● **What needs to be done**: Please write out, exactly, every line of the listing from its first line through the one that includes "namespace Sys2Proof.Config".

● **Data supplied**:
-- ==== Sys2Proof/Config.lean ====
section
/-! DEFINITION. Sys2Proof/Config.lean: what one device or one board fixes and the spec leaves open, and the standard functions
that the manual names without writing out. Every one is a constant without a body: no proof can see its value, so a claim
holds whatever it is. -/

namespace Sys2Proof.Config

/-- The UID fused at manufacture, unique per device (R491). -/
opaque uid : BitVec 64

/-- The Holtuo root-key hash fused at manufacture (R10, R491). -/
opaque rootHash : BitVec 384

/-- A fresh free value for each number drawn: nonces of SEC (R486, R500), results the spec leaves open. -/
opaque freeWord : Nat → BitVec 64

/-- Whether a crossing inside its window of R46 is seen: the spec allows both. -/
opaque crossingSeen : Nat → Bool

/-- SHA-384 (FIPS 180-4), named by R32, R498 and R499. -/
opaque sha384 : List (BitVec 8) → BitVec 384

/-- ECDSA P-384 verification of a SHA-384 hash (R32, R498): public key X then Y, hash, signature r then s. -/
opaque ecdsaOk : List (BitVec 8) → BitVec 384 → List (BitVec 8) → Bool

/-- AES-256-GCM keystream decryption or encryption of a message (R29, R485): key, IV, message. -/
opaque gcmCrypt : BitVec 256 → List (BitVec 8) → List (BitVec 8) → List (BitVec 8)

/-- AES-256-GCM tag (R29, R485): key, IV, additional authenticated data, ciphertext. -/
opaque gcmTag : BitVec 256 → List (BitVec 8) → List (BitVec 8) → List (BitVec 8) → BitVec 128

/-- The SP 800-108 key derivation of R495: leftmost 256 bits of HMAC-SHA-384 of the device key over the given text. -/
opaque kdf : BitVec 256 → List (BitVec 8) → BitVec 256

/-- AES key unwrap (SP 800-38F, KW) of R497: wrap key, 40 wrapped bytes; none when the integrity check fails. -/
opaque kwUnwrap : BitVec 256 → List (BitVec 8) → Option (BitVec 256)

/-- The error of a sine (0) or cosine (1) of an angle in turns; the model clamps it to the bound of R122 and leaves it free inside. -/
opaque trigError : Nat → Rat → Rat

/-- A value the spec leaves open for the given operands: one function for every such division or range corner, by a number
that names the corner. -/
opaque openQ : Nat → List Rat → Rat

/-- The word by which an event or a register reports an exact value whose format the spec does not state. -/
opaque reportWord : Rat → BitVec 32

/-- Satellite state of an ephemeris or almanac by its interface specification (R184): signal, content, transmit time and receive time in
ns of the constellation's own time; X, Y, Z in m, their rates in m/s, then the clock term with its relativistic part and the signal's group
delay in m. -/
opaque satState : Nat → List (BitVec 32) → Rat → Rat → List Rat

/-- End of validity of an ephemeris in ns of GPS time (R182): constellation, content. -/
opaque ephEnd : Nat → List (BitVec 32) → Rat

/-- Chip n of a ranging code (true for -1) by its interface specification: signal, pilot, code number, n (R159). -/
opaque codeChip : Nat → Bool → Nat → Nat → Bool

/-- Chip n of a pilot's secondary code (true for -1): signal, code number, n (R159). -/
opaque overlayChip : Nat → Nat → Nat → Bool

/-- Does a BeiDou satellite send the D2 message? (Table 5-6) -/
opaque sendsD2 : Nat → Bool

/-- Gain of a loop filter, which the spec gives by order and bandwidth only (R178): loop (0 FLL, 1 PLL, 2 DLL), order, bandwidth in Hz,
interval in s. -/
opaque loopGain : Nat → Nat → Rat → Rat → Rat

/-- Whether a prompt of the loops shows a cycle slip; the spec names no test (Table 5-8). -/
opaque cycleSlip : Rat × Rat → Bool

/-- The bits of a message item under its check, and the check, out of its symbols: error correction and framing of the interface
specifications (Table 5-7). -/
opaque fecDecode : Nat → List Bool → List Bool

/-- Klobuchar delay in m at the GPS L1 carrier (R184): LNAV parameters, receive time, azimuth and elevation in turns. -/
opaque klobuchar : List (BitVec 32) → Rat → Rat × Rat → Rat

/-- The reference position in m that a message 1005 or 1006 holds (R185). -/
opaque rtcmBase : List (BitVec 8) → Option (List Rat)

/-- The base pseudorange in m and its time in ns of GPS time that a multiple-signal message holds for a PRN and signal (R185). -/
opaque msmRange : List (BitVec 8) → Nat → Nat → Option (Rat × Rat)

/-- SBAS correction in m of a GPS satellite from the decoded messages (R184). -/
opaque sbasCorr : List (List (BitVec 32)) → Nat → Option Rat

/-- A result word or event parameter whose layout the spec does not state, of the numbers it reports: by a number that names it. -/
opaque layoutWord : Nat → List Nat → BitVec 32

/-- What a tester has shifted into the boundary-scan register, by the count of draws (R556). -/
opaque scanCells : Nat → BitVec 795

/-- Where the residual error of an event stamp lies within the ±4 ns of R397: free values, by a key of the stamp. -/
opaque stampError : Nat → Int

end Sys2Proof.Config
end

● **The answer**:
-- ==== Sys2Proof/Config.lean ====
section
/-! DEFINITION. Sys2Proof/Config.lean: what one device or one board fixes and the spec leaves open, and the standard functions
that the manual names without writing out. Every one is a constant without a body: no proof can see its value, so a claim
holds whatever it is. -/

namespace Sys2Proof.Config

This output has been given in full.